Seventeen years ago, I was working at one of the top direct-marketing fundraising agencies in the country. We had just landed a brand-new client, and I was in charge of leading the team to work on their account. If I told you who this non-profit was, you would recognize it immediately – because its revenue and brand are incredibly strong.
But 17 years ago, it was not a recognized brand. At the time, they had about 50,000 donors and they were bringing in about $9 million in total revenue from those donors. Now, you may be at a non-profit that would love that many donors and revenue, but for the work this non-profit did, it was very small.
At the time they also had a tiny major gift program. It raised maybe $500K per year.
You could say they had a major gift pipeline problem. A big problem.
However, they also had a new CEO at the time who recognized that if they were going to grow and fulfill the vision he had, they had to invest in new donor acquisition. He understood that if this organization was going to meet the demands of the need they were addressing over the next two decades, they had to do something very dramatic now.

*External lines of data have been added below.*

/-- A word that matches such a row is legal, where the decoder accepts each level and low half within
the row's low bits. -/
theorem legal_of_matches {op sel : BitVec 4} {k max : Nat} {m : String} {w : Word} (hk : k ≤ 17)
    (hfields : ∀ lvl low, lvl.toNat * 2 ^ 16 + low.toNat < 2 ^ k → low.toNat % 8 ≤ max →
      ∃ i, decodeFields op sel lvl low = .ok i)
    (h : Row.matches ⟨m, pack op sel false 0, BitVec.ofNat 32 ((2 ^ (32 - k) - 1) * 2 ^ k), max⟩ w =
      true) : ∃ i, decode w = .ok i := by
  obtain ⟨hw, hlow, hmax⟩ := eq_pack_of_matches hk h
  rw [hw, decode_pack]
  exact hfields _ _ hlow hmax

/-- Within the 16 low bits there is no level. -/
theorem level_eq_false_of_lt {lvl : Bool} {low : BitVec 16} {k : Nat} (hk : k ≤ 16)
    (h : lvl.toNat * 2 ^ 16 + low.toNat < 2 ^ k) : lvl = false ∧ low.toNat < 2 ^ k := by
  have hpow : 2 ^ k ≤ 2 ^ 16 := Nat.pow_le_pow_right (by decide) hk
  cases lvl with
  | false => exact ⟨rfl, by simpa using h⟩
  | true => exact absurd (h.trans_le hpow) (by simp)

/-- A word that matches the row of a class with a level, every operand of which decodes, is legal. -/
theorem legal_of_matches_leveled (op sel : BitVec 4) {max : Nat} {m : String} {w : Word}
    (hfields : ∀ lvl low, ∃ i, decodeFields op sel lvl low = .ok i)
    (h : Row.matches ⟨m, pack op sel false 0, 0xFFFE0000, max⟩ w = true) : ∃ i, decode w = .ok i :=
  legal_of_matches (k := 17) (by decide) (fun lvl low _ _ => hfields lvl low) h

/-- The same for a class without a level. -/
theorem legal_of_matches_unleveled (op sel : BitVec 4) {max : Nat} {m : String} {w : Word}
    (hfields : ∀ low, ∃ i, decodeFields op sel false low = .ok i)
    (h : Row.matches ⟨m, pack op sel false 0, 0xFFFF0000, max⟩ w = true) : ∃ i, decode w = .ok i := by
  refine legal_of_matches (k := 16) (by decide) (fun lvl low hlow _ => ?_) h
  obtain ⟨rfl, -⟩ := level_eq_false_of_lt (by decide) hlow
  exact hfields low

/-- The same for a port of one bit. -/
theorem legal_of_matches_bit (op sel : BitVec 4) {max : Nat} {m : String} {w : Word}
    (hfields : ∀ low, low.toNat ≤ 1 → ∃ i, decodeFields op sel false low = .ok i)
    (h : Row.matches ⟨m, pack op sel false 0, 0xFFFFFFFE, max⟩ w = true) : ∃ i, decode w = .ok i := by
  refine legal_of_matches (k := 1) (by decide) (fun lvl low hlow _ => ?_) h
  obtain ⟨rfl, hval⟩ := level_eq_false_of_lt (by decide) hlow
  exact hfields low (by omega)

/-- Every row of the table matches legal words only. -/
theorem legal_of_row (w : Word) : ∀ r ∈ opcodeTable, r.matches w = true → ∃ i, decode w = .ok i := by
  simp only [opcodeTable, List.forall_mem_cons]
  refine ⟨?_, ?_, ?_, ?_, ?_, ?_, ?_, ?_, ?_, ?_, ?_, ?_, ?_, ?_, ?_, ?_, ?_⟩
  · exact legal_of_matches_leveled 1 0 fun _ _ => ⟨_, rfl⟩
  · exact legal_of_matches_leveled 2 0 fun _ _ => ⟨_, rfl⟩
  · exact legal_of_matches_leveled 2 1 fun _ _ => ⟨_, rfl⟩
  · exact legal_of_matches_leveled 2 2 fun _ _ => ⟨_, rfl⟩
  · exact legal_of_matches_unleveled 3 0 fun _ => ⟨_, rfl⟩
  · exact legal_of_matches_unleveled 3 1 fun _ => ⟨_, rfl⟩
  · exact legal_of_matches_unleveled 3 2 fun _ => ⟨_, rfl⟩
  · exact legal_of_matches_unleveled 4 0 fun _ => ⟨_, rfl⟩
  · exact legal_of_matches_bit 5 0 fun _ h => ⟨_, decodeVal_of_le _ h⟩
  · exact legal_of_matches_bit 5 1 fun _ h => ⟨_, decodeVal_of_le _ h⟩
  · exact legal_of_matches_bit 5 2 fun _ h => ⟨_, decodeVal_of_le _ h⟩
  · exact legal_of_matches_bit 5 3 fun _ h => ⟨_, decodeVal_of_le _ h⟩
  · refine legal_of_matches (op := 5) (sel := 4) (k := 3) (by decide) fun lvl low hlow hmax => ?_
    obtain ⟨rfl, hval⟩ := level_eq_false_of_lt (by decide) hlow
    exact ⟨_, decodeVal_of_le (max := 4) _ (by omega)⟩
  · exact legal_of_matches_unleveled 5 5 fun _ => ⟨_, rfl⟩
  · exact legal_of_matches_unleveled 5 6 fun _ => ⟨_, rfl⟩
  · refine legal_of_matches (op := 6) (sel := 0) (k := 0) (by decide) fun lvl low hlow _ => ?_
    obtain ⟨rfl, hval⟩ := level_eq_false_of_lt (by decide) hlow
    obtain rfl : low = 0 := BitVec.eq_of_toNat_eq (by simpa using hval)
    exact ⟨_, rfl⟩
  · simp

/-- Settles O3: a legal word has the row of its stimulus and no other, and a row matches legal words
only. -/
theorem decodeFollowsTheOpcodeTable : Obligations.DecodeFollowsTheOpcodeTable := by
  intro w
  cases hd : decode w with
  | ok i =>
    obtain ⟨r, hmem, hmn, hr⟩ := exists_row_of_decode_eq_ok hd
    exact ⟨r, filter_matches_eq_singleton hmem hr, hmn⟩
  | error e =>
    refine List.filter_eq_nil_iff.mpr fun r hmem hr => ?_
    obtain ⟨i, hi⟩ := legal_of_row w r hmem hr
    cases hd.symm.trans hi

/-! ## The illegal words (R224) -/

theorem withoutLevel_eq_error_iff {lvl : Bool} {r : Except DecodeError Instr} :
    (∃ e, withoutLevel lvl r = .error e) ↔ lvl = true ∨ ∃ e, r = .error e := by
  cases lvl <;> simp [withoutLevel]

theorem withoutSelect_eq_error_iff {sel : BitVec 4} {r : Except DecodeError Instr} :
    (∃ e, withoutSelect sel r = .error e) ↔ sel ≠ 0 ∨ ∃ e, r = .error e := by
  unfold withoutSelect
  split <;> simp_all

theorem decodeVal_eq_error_iff {max : Nat} {val : BitVec 16} {i : Instr} :
    (∃ e, decodeVal max val i = .error e) ↔ max < val.toNat := by
  unfold decodeVal
  split
  case isTrue h => simpa using h
  case isFalse h => simpa using h

theorem decodeEcho_eq_error_iff {sel : BitVec 4} {lvl : Bool} {ts : Tick} :
    (∃ e, decodeEcho sel lvl ts = .error e) ↔ 3 ≤ sel.toNat := by
  unfold decodeEcho
  generalize sel.toNat = n
  match n with
  | 0 | 1 | 2 | n + 3 => simp

theorem decodeCmp_eq_error_iff {sel : BitVec 4} {tick : Tick} :
    (∃ e, decodeCmp sel tick = .error e) ↔ 3 ≤ sel.toNat := by
  unfold decodeCmp
  generalize sel.toNat = n
  match n with
  | 0 | 1 | 2 | n + 3 => simp

theorem decodeSetIn_eq_error_iff {sel : BitVec 4} {val : BitVec 16} :
    (∃ e, decodeSetIn sel val = .error e) ↔ 7 ≤ sel.toNat ∨ (sel.toNat ≤ 3 ∧ 1 < val.toNat) ∨
      (sel = 4 ∧ 4 < val.toNat) := by
  have hport : sel = 4 ↔ sel.toNat = 4 := BitVec.toNat_inj.symm
  rw [hport]
  unfold decodeSetIn
  generalize sel.toNat = n
  match n with
  | 0 | 1 | 2 | 3 | 4 => exact decodeVal_eq_error_iff.trans (by omega)
  | 5 | 6 | n + 7 => simp

theorem decodeReset_eq_error_iff {sel : BitVec 4} {lvl : Bool} {low : BitVec 16} :
    (∃ e, decodeReset sel lvl low = .error e) ↔ ¬(sel = 0 ∧ lvl = false ∧ low = 0) := by
  unfold decodeReset
  split <;> simp_all

/-- The 28 low bits of a word are the fields below OP. -/
theorem low28_eq_zero_iff (w : Word) :
    w.extractLsb' 0 28 = 0 ↔
      rsvField w = 0 ∧ selField w = 0 ∧ lvlField w = false ∧ lowField w = 0 := by
  have hlvl : lvlField w = false ↔ (lvlField w).toNat = 0 := Bool.toNat_eq_zero.symm
  rw [hlvl, ← BitVec.toNat_inj, ← BitVec.toNat_inj, ← BitVec.toNat_inj, ← BitVec.toNat_inj,
    toNat_rsvField, toNat_selField, toNat_lvlField, toNat_lowField]
  simp only [BitVec.extractLsb'_toNat, Nat.shiftRight_zero, BitVec.ofNat_eq_ofNat, BitVec.toNat_ofNat]
  omega

/-- The fields of a word with RSV 0 are rejected exactly by the bullets of R224. -/
theorem decodeFields_eq_error_iff {op sel : BitVec 4} {lvl : Bool} {low : BitVec 16} :
    (∃ e, decodeFields op sel lvl low = .error e) ↔
      (op = 0 ∨ 7 ≤ op.toNat) ∨ (op = 1 ∧ sel ≠ 0) ∨ (op = 2 ∧ 3 ≤ sel.toNat) ∨
      (op = 3 ∧ (3 ≤ sel.toNat ∨ lvl = true)) ∨ (op = 4 ∧ (sel ≠ 0 ∨ lvl = true)) ∨
      (op = 5 ∧ (7 ≤ sel.toNat ∨ lvl = true ∨ (sel.toNat ≤ 3 ∧ 1 < low.toNat) ∨
        (sel = 4 ∧ 4 < low.toNat))) ∨
      (op = 6 ∧ ¬(sel = 0 ∧ lvl = false ∧ low = 0)) := by
  unfold decodeFields
  split
  case h_1 hop =>
    rw [withoutSelect_eq_error_iff, bitVec4_of_toNat hop]
    simp
  case h_2 hop =>
    rw [decodeEcho_eq_error_iff, bitVec4_of_toNat hop]
    simp
  case h_3 hop =>
    rw [withoutLevel_eq_error_iff, decodeCmp_eq_error_iff, bitVec4_of_toNat hop]
    simp [or_comm]
  case h_4 hop =>
    rw [withoutLevel_eq_error_iff, withoutSelect_eq_error_iff, bitVec4_of_toNat hop]
    simp [or_comm]
  case h_5 hop =>
    rw [withoutLevel_eq_error_iff, decodeSetIn_eq_error_iff, bitVec4_of_toNat hop]
    simp [or_left_comm]
  case h_6 hop =>
    rw [decodeReset_eq_error_iff, bitVec4_of_toNat hop]
    simp
  case h_7 h1 h2 h3 h4 h5 h6 =>
    have hzero : op = 0 ↔ op.toNat = 0 := BitVec.toNat_inj.symm
    have hop : op = 0 ∨ 7 ≤ op.toNat := by
      rw [hzero]
      simp only [imp_false] at h1 h2 h3 h4 h5 h6
      omega
    exact iff_of_true ⟨_, rfl⟩ (.inl hop)

/-- A word is rejected for its reserved bits or, where they are 0, for its other fields. -/
theorem decode_eq_error_iff (w : Word) :
    (∃ e, decode w = .error e) ↔ rsvField w ≠ 0 ∨
      ∃ e, decodeFields (opField w) (selField w) (lvlField w) (lowField w) = .error e := by
  unfold decode
  split <;> simp_all

/-! ## The OR forms (R223) -/

/-- A packed word is the OR of its shifted fields. -/
theorem pack_eq_or (op sel : BitVec 4) (lvl : Bool) (low : BitVec 16) :
    pack op sel lvl low = op.setWidth 32 <<< 28 ||| sel.setWidth 32 <<< 24 |||
      (BitVec.ofBool lvl).setWidth 32 <<< 16 ||| low.setWidth 32 := by
  ext i hi
  simp only [pack, BitVec.getElem_or, BitVec.getElem_shiftLeft]
  grind

theorem pack_eq_or_of_no_select (op : BitVec 4) (lvl : Bool) (low : BitVec 16) :
    pack op 0 lvl low = op.setWidth 32 <<< 28 ||| (BitVec.ofBool lvl).setWidth 32 <<< 16 |||
      low.setWidth 32 := by
  simp [pack_eq_or]

theorem pack_eq_or_of_no_level (op sel : BitVec 4) (low : BitVec 16) :
    pack op sel false low = op.setWidth 32 <<< 28 ||| sel.setWidth 32 <<< 24 ||| low.setWidth 32 := by
  simp [pack_eq_or]

/-- Settles O5: each form is the OR of a packed word's fields, less those that are 0. -/
theorem encodersAreTheOrForms : Obligations.EncodersAreTheOrForms := by
  refine ⟨fun l t => ⟨?_, ?_, ?_, ?_⟩, fun t => ⟨?_, ?_, ?_, ?_⟩,
    fun v => ⟨?_, ?_, ?_, ?_, ?_, ?_, ?_⟩, rfl⟩
  · exact pack_eq_or_of_no_select 1 l t
  · exact pack_eq_or 2 0 l t
  · exact pack_eq_or 2 1 l t
  · exact pack_eq_or 2 2 l t
  · exact pack_eq_or_of_no_level 3 0 t
  · exact pack_eq_or_of_no_level 3 1 t
  · exact pack_eq_or_of_no_level 3 2 t
  · exact pack_eq_or_of_no_level 4 0 t
  · exact pack_eq_or_of_no_level 5 0 v
  · exact pack_eq_or_of_no_level 5 1 v
  · exact pack_eq_or_of_no_level 5 2 v
  · exact pack_eq_or_of_no_level 5 3 v
  · exact pack_eq_or_of_no_level 5 4 v
  · exact pack_eq_or_of_no_level 5 5 v
  · exact pack_eq_or_of_no_level 5 6 v

end Sys2Proof

namespace Sys2Proof.Machine

/-! ## Applying an illegal word (R102, R224) -/

theorem step_present_of_error {w : Word} {e : DecodeError} (s : State) (h : decode w = .error e) :
    step (present s w) = .next (raiseIllegal s) := by
  rcases step_cases (present s w) with ⟨hs, -⟩ | ⟨_, _, i, hs, hd, -⟩ | ⟨_, _, _, hs, -, he⟩
  · cases hs
  · cases hs
    cases h.symm.trans hd
  · cases hs
    exact he

/-- Settles O4: the bullets are the rejections of the decoder's parts, put together. -/
theorem illegalWordsAreExactlyTheListed : Obligations.IllegalWordsAreExactlyTheListed := by
  refine ⟨fun w => ?_, fun w e s h => step_present_of_error s h⟩
  rw [decode_eq_error_iff, decodeFields_eq_error_iff, ne_eq (w.extractLsb' 0 28), low28_eq_zero_iff]
  by_cases hrsv : rsvField w = 0
  · simp only [hrsv, ne_eq, not_true_eq_false, false_or, or_false, true_and]
  · simp only [hrsv, ne_eq, not_false_eq_true, true_or, or_true]

/-! ## Expansions (R229) -/

theorem toNat_nextFall (t w g : Tick) :
    (nextFall t w g).toNat = (t.toNat + w.toNat + g.toNat) % 65536 := by
  rw [nextFall, BitVec.toNat_add, BitVec.toNat_add, Nat.mod_add_mod]

/-- Settles O8: both expansions are one low phase, and tick sums are modular. -/
theorem macrosExpandToFourStimuli : Obligations.MacrosExpandToFourStimuli :=
  fun t w g => ⟨rfl, rfl, toNat_tickAdd t w, toNat_nextFall t w g⟩

/-! ## The TICK of a compare match (R226) -/

/-- Settles O37: each compare match writes one unit's registers, from the state alone. -/
theorem compareTickIsNotRead : Obligations.CompareTickIsNotRead :=
  fun _ _ _ => ⟨rfl, rfl, rfl, ⟨_, rfl, rfl⟩, ⟨_, rfl, rfl⟩, _, rfl, rfl⟩

end Sys2Proof.Machine
end

section
/-!
PROOFS for `spec/40_rc_decoder.md`: the RC edge, the decoder step state by state, the void check and the
command lookup at POLL, who writes the decoder registers, and the reception of a whole frame.
-/
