-- ==== Sys2Proof/Machine/AddressMap.lean ====
section
/-! DEFINITION. The map from address to device: construction (20_memory R78, R79) and look-up (R80). -/

namespace Sys2Proof.Machine

/-- The set-up errors of 60_exceptions R412, "never during steady-state execution". -/
inductive ConfigurationError where
  /-- A capacity other than 65536 (R78, D18). -/
  | badCapacity
  /-- `start > end`, or an end above 0xFFFF (R79). -/
  | malformedRegion
  deriving DecidableEq, Repr

/-- `allocate(capacity)`: every address is owned by the stub. This hardware takes 65536 only (R78). -/
def allocateMap (capacity : Nat) : Except ConfigurationError AddressMap :=
  if capacity = 65536 then .ok [] else .error .badCapacity

/-- `register(device)`: "later calls override earlier ones on overlap" (R79). -/
def registerDevice (r : Region) (m : AddressMap) : Except ConfigurationError AddressMap :=
  if r.first ≤ r.last ∧ r.last ≤ 0xFFFF then .ok (r :: m) else .error .malformedRegion

/-- Registers the devices of a list, the first one first. -/
def registerAll : List Region → AddressMap → Except ConfigurationError AddressMap
  | [], m => .ok m
  | r :: rs, m =>
    match registerDevice r m with
    | .ok m' => registerAll rs m'
    | .error e => .error e

/-- Whether an address lies in a region. -/
def regionHolds (r : Region) (a : Nat) : Bool := decide (r.first ≤ a) && decide (a ≤ r.last)

/-- `owner(a)`: the device of the latest registration whose region contains a, or the stub when no
region contains a (R80). -/
def ownerIn : AddressMap → Nat → DeviceKind
  | [], _ => .stub
  | r :: rest, a => if regionHolds r a then r.kind else ownerIn rest a

end Sys2Proof.Machine
end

Long story, short: Over the next five years, they invested millions of dollars into new donor acquisition — direct mail, online, print, television, volunteer opportunities, etc. Then they maintained that investment each year after.
Why? To get the major gift pipeline flowing.
The result: Today this non-profit brings in over $500 million in revenue! They have over 500,000 donors, and over $100MM comes from their major gift program. They recently did a study of their major donors to understand where they came from. 85% of them came from a first gift of $25.
Yep, it started with that investment 17 years ago.
Now, you could read this story and say to yourself, “Well, that’s great for them. We don’t have millions of dollars to spend on new donor acquisition.”
Maybe so. But my point is that if you really want to grow your major gift program over time, you have to diversify how you bring in new donors now. You don’t need a million dollars, but you do need the desire and foresight to invest in new donor acquisition strategies. In other words, you have to make a commitment to it now, or you will always be treading water.
One thing that I really respected about the CEO who had the vision for growth was this: 1) He risked his position when he sold the concept to the board. At first, the board was very skeptical to invest that kind of money into new donor acquisition, but the CEO persisted and won the argument. 2) This CEO knew he would not be there to see the positive outcome of that vision. Yet he persisted because he knew it was best for the organization, not to boost his own ego.
The result is that this non-profit is one of the most respected in the country, doing incredible work with a robust major gift program that many people did not think was possible.
Do you and your organization have this type of vision for growing your major gift program, and thus the ability of your non-profit to prosper and meet the ever-demanding needs of this world?
If you are concerned about your major gift pipeline, start reviewing how you are currently bringing in new donors; then spend the time and energy it takes to start filling that pipeline. (Tweet it!) Years from now, you will reap that investment.